What is Q-learning OpenAI? ›

It is a model-free approach in reinforcement learning that does not rely on pre-existing knowledge of its environment. Instead, it adopts a learn-by-doing strategy, adjusting its actions based on the outcomes they produce — rewards or penalties.

What is the algorithm of deep Q-learning? ›

The Deep Q-Learning training algorithm has two phases: Sampling: we perform actions and store the observed experience tuples in a replay memory. Training: Select a small batch of tuples randomly and learn from this batch using a gradient descent update step.

What is the implementation of Q-learning in Python? ›

Implementation of Q-Learning

n this Q-learning implementation, a grid world environment is defined with 16 states, and agents can take 4 possible actions: up, down, left, and right. The goal is to reach state 15. The Q-table, initialized with zeros, serves as a memory to store Q-values for state-action pairs.

What is explanation based learning algorithm in machine learning? ›

Explanation-based learning is a type of machine learning that uses a very strong, or even flawless, domain theory to generalise or create ideas from training data. It is also tied to Encoding, which aids in learning.

What is the algorithm of deep Q learning? ›

The Deep Q-Learning training algorithm has two phases: Sampling: we perform actions and store the observed experience tuples in a replay memory. Training: Select a small batch of tuples randomly and learn from this batch using a gradient descent update step.

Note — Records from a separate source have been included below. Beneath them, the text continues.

/-! The event record after an operation. -/

/-- What an operation may append to the event record: nothing, or the one call its row makes for an address in the shadow
range (60_exceptions R189). -/
def RecordsItsCall (s : State) (i : Instr) (t : State) : Prop :=
  t.events = s.events ∨
  (∃ a v, i = .peekShadow a ∧ inShadow s.cfg a = true ∧ t.events = s.events ++ [.periphRead a v]) ∨
  ∃ a v h, (i = .pokeRom a v ∨ i = .pokeRamRdport a v ∨ i = .pokeRamGap a v ∨ i = .pokeShadow a v) ∧
    inShadow s.cfg a = true ∧ t.events = s.events ++ [.periphWrite a v h]

theorem effect_events (he : Effect s i t) : RecordsItsCall s i t := by
  cases he with
  | asked a hs => exact .inr (.inl ⟨a, nextByte s, rfl, hs, rfl⟩)
  | forwarded i a v hi hs =>
    have hrow : i = .pokeRom a v ∨ i = .pokeRamRdport a v ∨ i = .pokeRamGap a v ∨ i = .pokeShadow a v := by
      simpa only [isUnwritable, or_assoc] using hi
    exact .inr (.inr ⟨a, v, nextBool s, hrow, hs, rfl⟩)
  | reset t h =>
    obtain ⟨-, hevents, -⟩ := resetBody_next h
    exact .inl hevents
  | _ => exact .inl rfl

/-- `MAP`, mapping or faulting, calls no peripheral (40_engine R110). -/
theorem execMap_events (h : execMap b k s = .next t) : t.events = s.events := by
  obtain ⟨-, ⟨-, -, rfl⟩ | ⟨-, rfl⟩ | ⟨-, -, rfl⟩⟩ := execMap_next h <;> rfl

end Sys2Proof.Machine

namespace Sys2Proof.Proofs

open Machine

/-- Settles O12: a step and every operation but `CONSTRUCT` test the fault register first, then the refusal mark. -/
theorem markedMachineHasNoStep : Obligations.MarkedMachineHasNoStep :=
  ⟨fun _ _ h => ⟨whenLive_of_fault h, fun _ hi => exec_of_fault h hi⟩,
    fun _ _ hf h => ⟨whenLive_of_refused hf h, fun _ hi => exec_of_refused hf h hi⟩⟩

/-- Settles O13: the machine was unmarked, so a record is new; the invariant's configuration lets no reset fault. -/
theorem faultChangesOnlyTheRegister : Obligations.FaultChangesOnlyTheRegister := by
  intro s t i r hs hi h hr
  obtain ⟨⟨hfault, -⟩, he⟩ := exec_effect hi h
  have new : t.fault ≠ s.fault := by simp [hr, hfault]
  obtain hkept | ⟨b, k, hb, hk, rfl⟩ | hreset := effect_fault he
  · exact absurd hkept new
  · cases hr
    exact ⟨rfl, b, k, rfl, hb, hk⟩
  · exact absurd (resetBody_fault hs.config hreset) new

/-- Settles O14: the machine was unmarked, so a record is new and the effect is the refusal. -/
theorem refusalChangesOnlyTheMark : Obligations.RefusalChangesOnlyTheMark := by
  intro s t i r hi h hr
  obtain ⟨⟨-, hrefused⟩, he⟩ := exec_effect hi h
  obtain hkept | ⟨q, rfl⟩ := effect_refused he
  · simp [hkept, hrefused] at hr
  · cases hr
    rfl

/-- Settles O15: a hotspot value has a segment field below 4, and a reset names the four segments. -/
theorem segmentFaultIsUnreachable : Obligations.SegmentFaultIsUnreachable := by
  intro s t i b k hi h
  obtain ⟨hl, he⟩ := exec_effect hi h
  have hs := noSegmentFault_of_live hl
  obtain hkept | ⟨_, _, -, -, rfl⟩ | hreset := effect_fault he
  · rw [hkept]
    exact hs b k
  · exact noSegmentFault_raise_bank b k
  · exact resetBody_noSegmentFault hs hreset b k

/-- Settles O44: a transaction by its effect; of the internal operations `MAP` makes no call. -/
theorem peripheralIsCalledOnlyInTheShadowRange : Obligations.PeripheralIsCalledOnlyInTheShadowRange := by
  intro s t i h hi
  cases i with
  | map b k => exact .inl (execMap_events h)
  | construct image p => exact absurd rfl (hi image p)
  | _ => exact effect_events (exec_effect rfl h).2

end Sys2Proof.Proofs
end

section
/-! PROOFS. Reset and construction (70_reset_and_hazards): the one state `CONSTRUCT` leaves on a valid configuration, that
whatever it leaves meets the invariant, and from these the statements about `RESET`, `CONSTRUCT` and power-on. -/

namespace Sys2Proof.Machine

variable {image : List Byte} {p : Params} {s t : State} {j n : Nat}

theorem exec_reset : exec .reset s = execReset s := rfl

/-- After a RAM initialisation every cell reads as the byte drawn for it (10_state R38). -/
theorem ramRead_of_ram_nil (h : t.ram = []) : ramRead t j = Config.freeRam t.ramInit j := by
  rw [ramRead, h, Memory.read_nil]

/-- The table a reset leaves, by the numbers of its draws, where the highest ROM bank is `n` (70_reset_and_hazards R202). -/
theorem resetSeg_of_romBanks (h : romBanks s.cfg - 1 = n) : resetSeg s =
    { s0 := (Config.freeBelow n s.draws).val
      s1 := (Config.freeBelow n (s.draws + 1)).val
      s2 := (Config.freeBelow n (s.draws + 2)).val
      s3 := s.cfg.startBank } := by
  subst h
  rfl

/-! The machine a construction makes. -/

/-- The ROM holds the image byte for byte (70_reset_and_hazards R200). -/
theorem romRead_makeConfig (h : j < image.length) : romRead (makeConfig image p) j = image[j] := by
  have hread := Memory.read_ofBytes (d := romUnlisted) (i := 0) h
  rwa [Nat.zero_add] at hread

/-- On a valid configuration `CONSTRUCT` takes one draw for RAM before its reset takes four (70_reset_and_hazards R200,
R202). -/
theorem construct_eq (v : ValidConfig (makeConfig image p)) :
    exec (.construct image p) s = .next
      { freshState (makeConfig image p) s with
        seg := resetSeg (freshState (makeConfig image p) s)
        draws := s.draws + 5
        ramInit := s.draws + 4 } :=
  (construct_valid v).trans (resetBody_eq v.romBanksRange.1 v.startBankRange)

/-- The image of `State.reset`, 65536 zero bytes, lists no byte (assumption logs 7, 16). -/
theorem makeConfig_default : makeConfig (List.replicate 65536 0) defaultParams = defaultConfig := by
  have hlist : Memory.ofBytes romUnlisted 0 (List.replicate 65536 0) = [] := Memory.ofBytes_replicate fun _ => rfl
  rw [makeConfig, List.length_replicate, hlist]
  rfl

/-- The draws that make `State.reset` are numbers 0 to 4 (assumption logs 5, 6). -/
theorem construct_default (h : s.draws = 0) :
    exec (.construct (List.replicate 65536 0) defaultParams) s = .next State.reset := by
  have hvalid : ValidConfig (makeConfig (List.replicate 65536 0) defaultParams) :=
    makeConfig_default ▸ defaultConfig_valid
  have hbanks : romBanks defaultConfig - 1 = 63 := rfl
  rw [construct_eq hvalid, makeConfig_default, resetSeg_of_romBanks hbanks, freshState, h]
  rfl

end Sys2Proof.Machine

namespace Sys2Proof

open Machine

variable {image : List Byte} {p : Params} {s t : State}

/-- The state between the checks and the reset meets the invariant: its entries are 0, and a valid configuration has a
bank 0 (10_state R24). -/
theorem StateInv.freshState (v : ValidConfig (makeConfig image p)) : StateInv (freshState (makeConfig image p) s) where
  config := v
  romWf := Memory.wf_ofBytes
  romWithin := Memory.within_ofBytes
  segLegal := fun i _ => by
    have hbank : 0 < bankCount (makeConfig image p) := v.romBanksRange.1.trans (Nat.le_add_right _ _)
    match i with
    | 0 | 1 | 2 | _ + 3 => exact hbank
  ramWf := rfl
  ramWithin := rfl
  ramInitPast := Nat.lt_succ_self _
  oneMark := .inl rfl
  faultRecord := nofun

/-- Every machine a construction makes meets the invariant (70_reset_and_hazards R200). -/
theorem StateInv.construct (h : exec (.construct image p) s = .next t) : StateInv t := by
  obtain ⟨hrange, hcheck, hreset⟩ := execConstruct_next h
  exact (StateInv.freshState (validConfig_iff.mpr ⟨hrange, hcheck⟩)).resetBody hreset

end Sys2Proof

namespace Sys2Proof.Proofs

open Machine

/-- Settles O7: an unmarked machine runs the reset; its first three draws are ROM banks and its last is the RAM's. -/
theorem resetRemapsAndRedraws : Obligations.ResetRemapsAndRedraws := by
  intro s hl hstart
  have hrom : 1 ≤ romBanks s.cfg := Nat.one_le_of_lt hstart
  have hnext := exec_reset.trans ((execReset_eq hl).trans (resetBody_eq hrom hstart))
  exact ⟨_, _, _, _, hnext, resetSeg_lt hrom hstart 0, resetSeg_lt hrom hstart 1, resetSeg_lt hrom hstart 2, rfl,
    Nat.le_add_right _ _, Nat.lt_succ_self _, fun _ => ramRead_of_ram_nil rfl⟩

/-- Settles O8, on the state `CONSTRUCT` leaves: the image read back, and the entries a reset leaves. -/
theorem constructBuildsTheMachine : Obligations.ConstructBuildsTheMachine := by
  intro image p s v
  exact ⟨_, construct_eq v, rfl, rfl, fun _ h => romRead_makeConfig h, rfl,
    fun i _ => resetSeg_lt v.romBanksRange.1 v.startBankRange i, rfl, rfl, rfl⟩

/-- Settles O6: the model's own image and parameters make the configuration of `State.reset`. -/
theorem powerOnIsConstructionAndReset : Obligations.PowerOnIsConstructionAndReset :=
  fun _ h => construct_default h

/-- Settles O1: `State.reset` is a machine a construction makes. -/
theorem powerOnStateMeetsInvariant : Obligations.PowerOnStateMeetsInvariant :=
  StateInv.construct (construct_default (s := { State.reset with draws := 0 }) rfl)

end Sys2Proof.Proofs
end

Which algorithms are like Q-learning? ›

These… The most popular reinforcement learning algorithms include Q-learning, SARSA, DDPG, A2C, PPO, DQN, and TRPO. These algorithms have been used to achieve state-of-the-art results in various applications such as game playing, robotics, and decision making.

Top Articles
Latest Posts
Article information

Author: Tyson Zemlak

Last Updated:

Views: 5431

Rating: 4.2 / 5 (63 voted)

Reviews: 86% of readers found this page helpful

Author information

Name: Tyson Zemlak

Birthday: 1992-03-17

Address: Apt. 662 96191 Quigley Dam, Kubview, MA 42013

Phone: +441678032891

Job: Community-Services Orchestrator

Hobby: Coffee roasting, Calligraphy, Metalworking, Fashion, Vehicle restoration, Shopping, Photography

Introduction: My name is Tyson Zemlak, I am a excited, light, sparkling, super, open, fair, magnificent person who loves writing and wants to share my knowledge and understanding with you.